Paulo Freire – educação como prática da liberdade: aforismos e excertos

“Ninguém educa ninguém, ninguém se educa a si mesmo, os homens se educam entre si, mediatizados pelo mundo.” – Paulo Freire, em “Pedagogia do oprimido”. Rio de Janeiro: Paz e Terra, 1987.   O educador brasileiro, autor da pedagogia do oprimido, defendia como objetivo da escola ensinar o aluno a “ler o mundo” para poder

Tempo de Leitura: 2 minutos

“Ninguém educa ninguém, ninguém se educa a si mesmo, os homens se educam entre si, mediatizados pelo mundo.”

– Paulo Freire, em “Pedagogia do oprimido”. Rio de Janeiro: Paz e Terra, 1987.

 

O educador brasileiro, autor da pedagogia do oprimido, defendia como objetivo da escola ensinar o aluno a ler o mundo para poder transformá-lo.

O método Paulo Freire não visa apenas tornar mais rápido e acessível o aprendizado, mas pretende habilitar o aluno a ler o mundo, na expressão famosa do educador.

Trata-se de aprender a ler a realidade (conhecê-la) para em seguida poder reescrever essa realidade (transformá-la), dizia Freire.

A alfabetização é, para o educador, um modo de os desfavorecidos romperem o que chamou de “cultura do silêncio” e transformar a realidade, como sujeitos da própria história”.

 

No conjunto do pensamento de Paulo Freire encontra-se a ideia de que tudo está em permanente transformação e interação.

Por isso, não há futuro a priori, como ele gostava de repetir no fim da vida, como crítica aos intelectuais de esquerda que consideravam a emancipação das classes desfavorecidas como uma inevitabilidade histórica.

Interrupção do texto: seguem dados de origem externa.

/-- Settles O10: a step waits, refuses, or runs an operation (`exec_machineInv`). -/
theorem stepKeepsInvariant : Obligations.StepKeepsInvariant := by
  intro s t hs h
  cases hpending : s.host.pending with
  | nil =>
    rw [step_of_nothing_pending hpending] at h
    cases h
    exact hs
  | cons c rest =>
    simp only [step, takeCommand_of_pending hpending] at h
    split at h
    · cases h
      exact machineInv_congr hs rfl rfl rfl
    · split at h
      · cases h
        exact machineInv_congr hs rfl rfl rfl
      · exact exec_machineInv (s := s.modHost fun p => { p with pending := rest }) (machineInv_congr hs rfl rfl rfl) h

/-- Settles O6: the command is taken, the engine is not busy, and the decoder answers the operation. -/
theorem stepRunsDecoded : Obligations.StepRunsDecoded := by
  intro s c rest i hpending hbusy hdecode
  simp only [step, takeCommand_of_pending hpending, modHost_eng, hbusy, hdecode]
  rfl

end Sys2Proof.Proofs
end

section
/-! PROOFS. 40_cycle_engine.md sections 2 and 3: a presented cycle as a whole (R160), and the check that ends a session
(R151). -/

namespace Sys2Proof.Proofs

open Sys2Proof.Machine Sys2Proof.Laws

/-! ### The cycle as a whole -/

/-- A tight loop in vain has taken all its samples (R155). -/
theorem tightSamples_timeout {d : CycleDraw} (hlate : d.inTime = false) : tightSamples d = pollMax := by
  unfold tightSamples
  split
  · next j hj =>
    have hlt : ¬ j ≤ pollMax := fun hle => absurd ((inTime_iff d).mpr ⟨j, hj, hle⟩) (by simp [hlate])
    omega
  · rfl

theorem afterCycle_addr (c : CycleCommand) (s : State) : (afterCycle c s).ctl.addr = maskFla c.fla := by
  unfold afterCycle
  split <;> rfl

/-- The latches after a presented cycle: at rest, but for the session, the failure flag and the poll counter (R22, R24, R28). -/
theorem afterCycle_eng (c : CycleCommand) (s : State) :
    (afterCycle c s).eng =
      { s.eng.rest with failed := false, session := .enabled, pollCount := tightSamples s.cycleDraw } := by
  have hdraw : (begun c s).cycleDraw = s.cycleDraw := checked_cycleDraw c (beginOp s)
  cases hin : s.cycleDraw.inTime with
  | true => rw [afterCycle, if_pos hin, ← hdraw]; rfl
  | false => rw [afterCycle, if_neg (by simp [hin]), tightSamples_timeout hin]; rfl

/-- An Erase cycle writes no byte count, so its accesses do not depend on one (R153). -/
theorem issueTrace_count (cfg : Config) (k : CycleKind) (fla : Word) (dbc : Byte) :
    issueTrace cfg k fla (if k = .erase then 0 else dbc) = issueTrace cfg k fla dbc := by
  by_cases hk : k = .erase
  · simp only [issueTrace, if_pos hk]
  · rw [if_neg hk]

/-- Settles O14, from the parts of the state `exec_cycle_ready` gives. -/
theorem cycleRuns : Obligations.CycleRuns := by
  intro k fla dbc s hcfg hready hadm
  refine ⟨_, exec_cycle_ready hcfg hready hadm fla, afterCycle_result _ s, ?trace, afterCycle_addr _ s,
    (afterCycle_eng _ s).trans rfl⟩
  case trace => rw [afterCycle_trace hready.1, issueTrace_count, List.append_assoc]

/-! ### The check that fails -/

/-- The state in which a session's first cycle fails the check of R151. -/
def checkFailed (c : CycleCommand) (s : State) : State := (phaseCheck (latchCommand c s)).atPhase .idle

section
variable {s : State} (hidle : s.ctl.inflight = none) (c : CycleCommand)
include hidle

/-- A status sample of an idle controller changes nothing behind the port. -/
theorem regRead_sts_idle : regRead .sts s = (s.regValue .sts, s.log (.read .sts (s.regValue .sts))) := by
  have htick : tick .sts s = s := by simp only [tick, tickStatus, hidle]
  simp only [regRead, htick]

theorem phaseCheck_idle : phaseCheck s =
    (s.log (.read .sts (s.regValue .sts))).modEng fun e => { e with
      pc := .check, stsSample := s.regValue .sts
      session := if descriptorValid s.cfg.sts (s.regValue .sts) then .enabled else .fatal } := by
  have hread := regRead_sts_idle (s := s.atPhase .check) hidle
  simp only [phaseCheck, sampleStatus, hread]
  rfl
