-- ==== Sys2Proof/Syntax.lean ====
section
/-!
DEFINITION. The commands of the HV6 and their operands. A command is a register access, a frame, message or bus
answer that arrives, an event on a pin, a deadline that passes, or a step of one of the device's own engines.
-/
namespace Sys2Proof

/-- Who made a register write or sent a mailbox request (VP_WERR_SRC.SRC, R376). -/
inductive Src where
  | host
  | mctp
  | jtag
  | tender
  deriving DecidableEq, Repr

/-- A write to one named register. `full` says the access is 32 bits, aligned, all byte enables set (R118); where it is
not, `data` holds the first four bytes with the bytes not written 0 (VP_WERR_DATA). -/
structure RegWr where
  src : Src
  full : Bool
  data : Word
  deriving DecidableEq, Repr

/-- A write at a control-window offset. -/
structure RegWrite where
  off : Nat
  wr : RegWr
  deriving DecidableEq, Repr

/-- The strap balls (R52). -/
structure Straps where
  /-- STRAP_PEN (R52). -/
  pen : Bool
  /-- STRAP_BOOT (R52). -/
  boot : BitVec 2
  /-- STRAP_SMB (R52). -/
  smb : BitVec 2
  /-- STRAP_TEST (R52). -/
  test : Bool
  deriving DecidableEq, Repr

/-- What an over-current event concerns (R63): one region's current or the package's power. -/
inductive PowerUnit where
  | region (n : Nat)
  | package
  deriving DecidableEq, Repr

/-- One sample of a region's sense quantities in 0.25 mV units: the readings of both pairs, the die grid, the cross-tap to the
neighbour, and the drop expected of the present current estimate (R65). -/
structure DropSample where
  va : Nat
  vb : Nat
  vdie : Nat
  xn : Int
  expected : Int
  deriving DecidableEq, Repr

/-- DA = VA − VDIE (R65). -/
def DropSample.da (x : DropSample) : Int := x.va - x.vdie

/-- DB = VB − VDIE (R65). -/
def DropSample.db (x : DropSample) : Int := x.vb - x.vdie

/-- The blocks outside the always-on domain that R71 gates. -/
inductive Blk where
  | sluice (n : Nat)
  | furrow (n : Nat)
  | tender (n : Nat)
  | hbm (n : Nat)
  | headgate
  | weir
  | runnel
  | synko
  | spanUnit
  | keyTable
  | codebook
  | culvert
  deriving DecidableEq, Repr

/-- The IEEE 1588 messages a time receiver takes (R75). -/
inductive PtpKind where
  | sync
  | followUp (origin : Nat)
  | delayResp (received : Nat)
  deriving DecidableEq, Repr

/-- A PTP message on a link. -/
structure PtpMsg where
  link : Nat
  kind : PtpKind
  deriving DecidableEq, Repr

/-- What a module advertises on insertion: its medium, the lanes per link of its applications, its memory. -/
structure ModuleInfo where
  passive : Bool
  backplane : Bool
  apps : List Nat
  mem : List (Nat × Byte)
  deriving DecidableEq, Repr

/-- A module's answer to a CMIS poll (R80). -/
inductive CmisAnswer where
  | ok
  | fault
  | silent
  deriving DecidableEq, Repr

/-- One block's place in the control window. -/
structure BlockSpan where
  base : Nat
  span : Nat
  deriving DecidableEq, Repr

/-- The placement the image's apply chose for everything the Vapen table locates (R124, R125). -/
structure Layout where
  windowLog2 : Nat
  blocks : List BlockSpan
  dbBase : Nat
  pushBase : Nat
  cqdbBase : Nat
  synkoBase : Nat
  linkBase : Nat
  instBase : Nat
  pageBase : Nat
  pageStride : Nat
  deriving DecidableEq, Repr

/-- One entry of the plot map (R17, R51), with the length in granules that the issuer checks against (R16). -/
structure MapEnt where
  /-- The serving device's slot (R51). -/
  slot : Nat
  /-- PAIRED (R51). -/
  paired : Bool
  /-- Marked as a spare (R51). -/
  spare : Bool
  /-- A copy to a new mirror is under way (R51). -/
  copying : Bool
  /-- The mirror's slot (R51). -/
  mirrorSlot : Nat
  /-- Free granules (R51). -/
  free : Nat
  /-- Length in granules (R16). -/
  len : Nat
  /-- The plot this one mirrors, 0 for none (R19). -/
  mirrorFor : Nat
  deriving DecidableEq, Repr

/-- A plot map at a Basin epoch: plots by number, overflow windows in granules by device slot. -/
structure PlotMap where
  /-- The Basin epoch of the map (R18). -/
  epoch : Nat
  /-- The entries by plot number (R51). -/
  plots : Tab MapEnt
  /-- Overflow windows in granules, by slot (R151). -/
  ovf : Tab Nat
  /-- BASIN_ENC: the BASIN and MIRROR queue pairs this map causes to be created are encrypted (R288). -/
  enc : Bool
  deriving DecidableEq, Repr

/-- A joined worker in the directory. -/
structure Worker where
  /-- Its slot (R23). -/
  slot : Nat
  /-- Its plot's granules (R23). -/
  plotLen : Nat
  /-- Replies missed in a row (R27). -/
  missed : Nat
  /-- It replied in this period (R27). -/
  replied : Bool
  /-- When this manager's JOIN_ACK left (R23, R30). -/
  ackAt : Option Nat
  /-- The epoch of its joining (R23). -/
  joinEpoch : Nat
  /-- The end of its reset notice (R25). -/
  excuse : Option Nat
  deriving DecidableEq, Repr

/-- One extent of an allocation: a plot number, or the overflow window of a device (plot number 0x80 + slot); offset and
length in granules; the span created over it. -/
structure Extent where
  /-- Plot number, or 0x80 + slot for an overflow window (R50). -/
  plot : Nat
  /-- First granule (R50). -/
  off : Nat
  /-- Granules (R50). -/
  len : Nat
  /-- The span created over it (R49). -/
  span : Nat
  deriving DecidableEq, Repr

/-- One allocation of the allocation table. -/
structure Alloc where
  /-- The requester's instance (R49). -/
  inst : Nat
  /-- The requester's slot (R49). -/
  slot : Nat
  /-- Its extents (R49). -/
  extents : List Extent
  /-- The slots and instances it is shared with (R201, R210); no command of the spec shares one (assumption 104). -/
  shared : List (Nat × Nat)
  deriving DecidableEq, Repr

/-- The result of a committed manager-bound command, kept by request ID (R36). -/
structure MgrResult where
  /-- The status replied (R36). -/
  status : Byte
  /-- The data replied (R36). -/
  data : Bytes
  deriving DecidableEq, Repr

/-- The Basin directory: workers by serial, the plot map with pairings, the allocation table, overflow lengths by slot,
and the results of committed request IDs. -/
structure Directory where
  /-- Joined workers by serial (R29). -/
  workers : Tab Worker
  /-- The plot map with pairings (R29). -/
  plots : Tab MapEnt
  /-- The allocation table, by handle (R29). -/
  allocs : Tab Alloc
  /-- Overflow lengths by slot (R151). -/
  ovf : Tab Nat
  /-- The next allocation handle (R49). -/
  nextHandle : Nat
  /-- Results of committed request IDs (R36). -/
  results : Tab MgrResult
  /-- The epoch that committed a worker's leave, by serial (R23, R48). -/
  left : Tab Nat
  /-- The unpaired plot a device lost, by serial: reported to its owners on rejoining (R41). -/
  lost : Tab Nat
  deriving DecidableEq, Repr

/-- What an SPDM attestation of a peer found (R286): whether the certificate chain ends at the Kequeden root, the leaf
serial, and the measurement summary. -/
structure AttestEv where
  chainOk : Bool
  leafSerial : Nat
  summary : Bytes
  deriving DecidableEq, Repr

/-- BASIN_ALLOC as it reaches the manager (R49); `spans` are the indices of the spans that Tender at each plot owner created, in
the order of the placement records (R50). -/
structure AllocReq where
  slot : Nat
  reqId : Nat
  inst : Nat
  length : Nat
  stripe : Nat
  overflow : Bool
  pairedOnly : Bool
  explicit : Bool
  mask : Nat
  resultCap : Nat
  spans : List Nat
  deriving DecidableEq, Repr

/-- BASIN_FREE as it reaches the manager; `drained` says that every plot owner has destroyed the allocation's PLOT spans, once
their admitted accesses were done (R51, R218). -/
structure FreeReq where
  slot : Nat
  reqId : Nat
  inst : Nat
  handle : Nat
  drained : Bool
  deriving DecidableEq, Repr

/-- BASIN_PAIR as it reaches the manager: PAIR names both plots, the spare commands the primary alone. -/
structure PairReq where
  slot : Nat
  reqId : Nat
  primary : Nat
  mirror : Nat
  deriving DecidableEq, Repr

/-- A write into a push window (R161): `full` says one 64-byte write aligned to 64 bytes; `off` is the offset in the
window; `data` holds the bytes written. -/
structure PushWr where
  src : Src
  full : Bool
  off : Nat
  data : Bytes
  deriving DecidableEq, Repr

/-- How the partner link trains (R133 to R136). HV6-P: the UCIe modules that trained and the partner die's advertisement of 48 GT/s.
HV6-D: the codes of TN_PARTNER_STAT.WIDTH and RATE. -/
structure LinkTrain where
  cxl : Bool
  modules : BitVec 4
  adv48 : Bool
  width : Nat
  rate : Nat
  deriving DecidableEq, Repr

/-- A block whose clock may be gated, and how long it has been idle (R71). -/
structure GateReq where
  blk : Blk
  idleNs : Nat
  deriving DecidableEq, Repr

/-- A message of a secured session (R269, R271): the session, and whether the message passes its authentication. -/
structure SecuredReq where
  sess : Nat
  verifies : Bool
  deriving DecidableEq, Repr

/-- A request block in an MCTP message (R129): over SMBus, with the target address (R52), or over PCIe VDM. -/
structure MctpReq where
  smb : Option Nat
  block : Bytes
  deriving DecidableEq, Repr

/-- A partner CXL.mem access to the HDM window (R138): a read of `len` bytes, or a write of bytes. -/
inductive HdmAcc where
  | read (off : Nat) (len : Nat)
  | write (off : Nat) (data : Bytes)
  deriving DecidableEq, Repr

/-- The partner's answer to an ATS Translation Request (R203): refused, or a translation of `len` bytes. -/
inductive AtsAns where
  | unsupported
  | piece (start : Nat) (len : Nat) (target : Nat) (r : Bool) (w : Bool)
  deriving DecidableEq, Repr

/-- A received Ethernet frame (R77, R226 to R229): what the MAC found, its EtherType and VLAN tag, of a routed frame the fields
that R227 checks (an extension header, destination address, next header, destination port) and its CE mark, the source address,
and the Sluice bytes. -/
structure Frame where
  fcsOk : Bool
  eth : Nat
  vid : Option Nat
  ipExt : Bool
  dst : Nat
  nh : Nat
  dport : Nat
  ce : Bool
  src : Nat
  hdr : Bytes
  ext : Bytes
  payload : Bytes
  tag : Bytes
  deriving DecidableEq, Repr

/-- The framing of a received frame: routed mode has the EtherType of IPv6 (R226). -/
def Frame.routed (f : Frame) : Bool := f.eth = 0x86DD

/-- The transports of the SPDM responder (R271). -/
inductive Transp where
  | mctpPcie
  | mctpSmbus (target : Nat)
  | doe
  | basin (slot : Nat)
  deriving DecidableEq, Repr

Esse ponto de vista implica a concepção do ser humano como histórico e inacabado e conseqüentemente sempre pronto a aprender.

No caso particular dos professores, isso se reflete na necessidade de formação rigorosa e permanente.

Freire dizia, numa frase famosa, que “o mundo não é, o mundo está sendo”.

 

Alguns excertos e aforismos:

 

“Ninguém liberta ninguém, ninguém se liberta sozinho: os homens se libertam em comunhão.”

 

“Não há ensino sem pesquisa e pesquisa sem ensino.” 

 

“A curiosidade como inquietação indagadora, como inclinação ao desvelamento de algo, como pergunta verbalizada ou não, como procura de esclarecimento, como sinal de atenção que sugere alerta faz parte integrante do fenômeno vital.”

 

“Assumir-se como ser social e histórico, como ser pensante, comunicante, transformador, criador, realizador de sonhos, capaz de ter raiva porque capaz de amar.”

 

“Saber que ensinar não é transferir conhecimento, mais criar as possibilidades para a sua própria produção ou a sua construção.”

 

“[…] o educador que, entregue a procedimentos autoritários ou paternalistas que impedem ou dificultam o exercício da curiosidade do educando, termina por igualmente tolher sua própria curiosidade”

 

“As qualidades ou virtudes são construídas por nós no esforço que nos impomos para diminuir a distância entre os que dizemos e o que fazemos.”

 

“Ensinar exige compreender que a educação é uma forma de intervenção no mundo.”

 

“O discurso da globalização que fala da ética esconde, porém, que a sua é a ética do mercado e não a ética universal do ser humano, pela qual devemos lutar bravamente se optamos, na verdade, por um mundo de gente.”

 

Fonte:

– Paulo Freire, em “Pedagogia da autonomia: saberes necessários à pratica educativa”. São Paulo: Paz e Terra, 2002.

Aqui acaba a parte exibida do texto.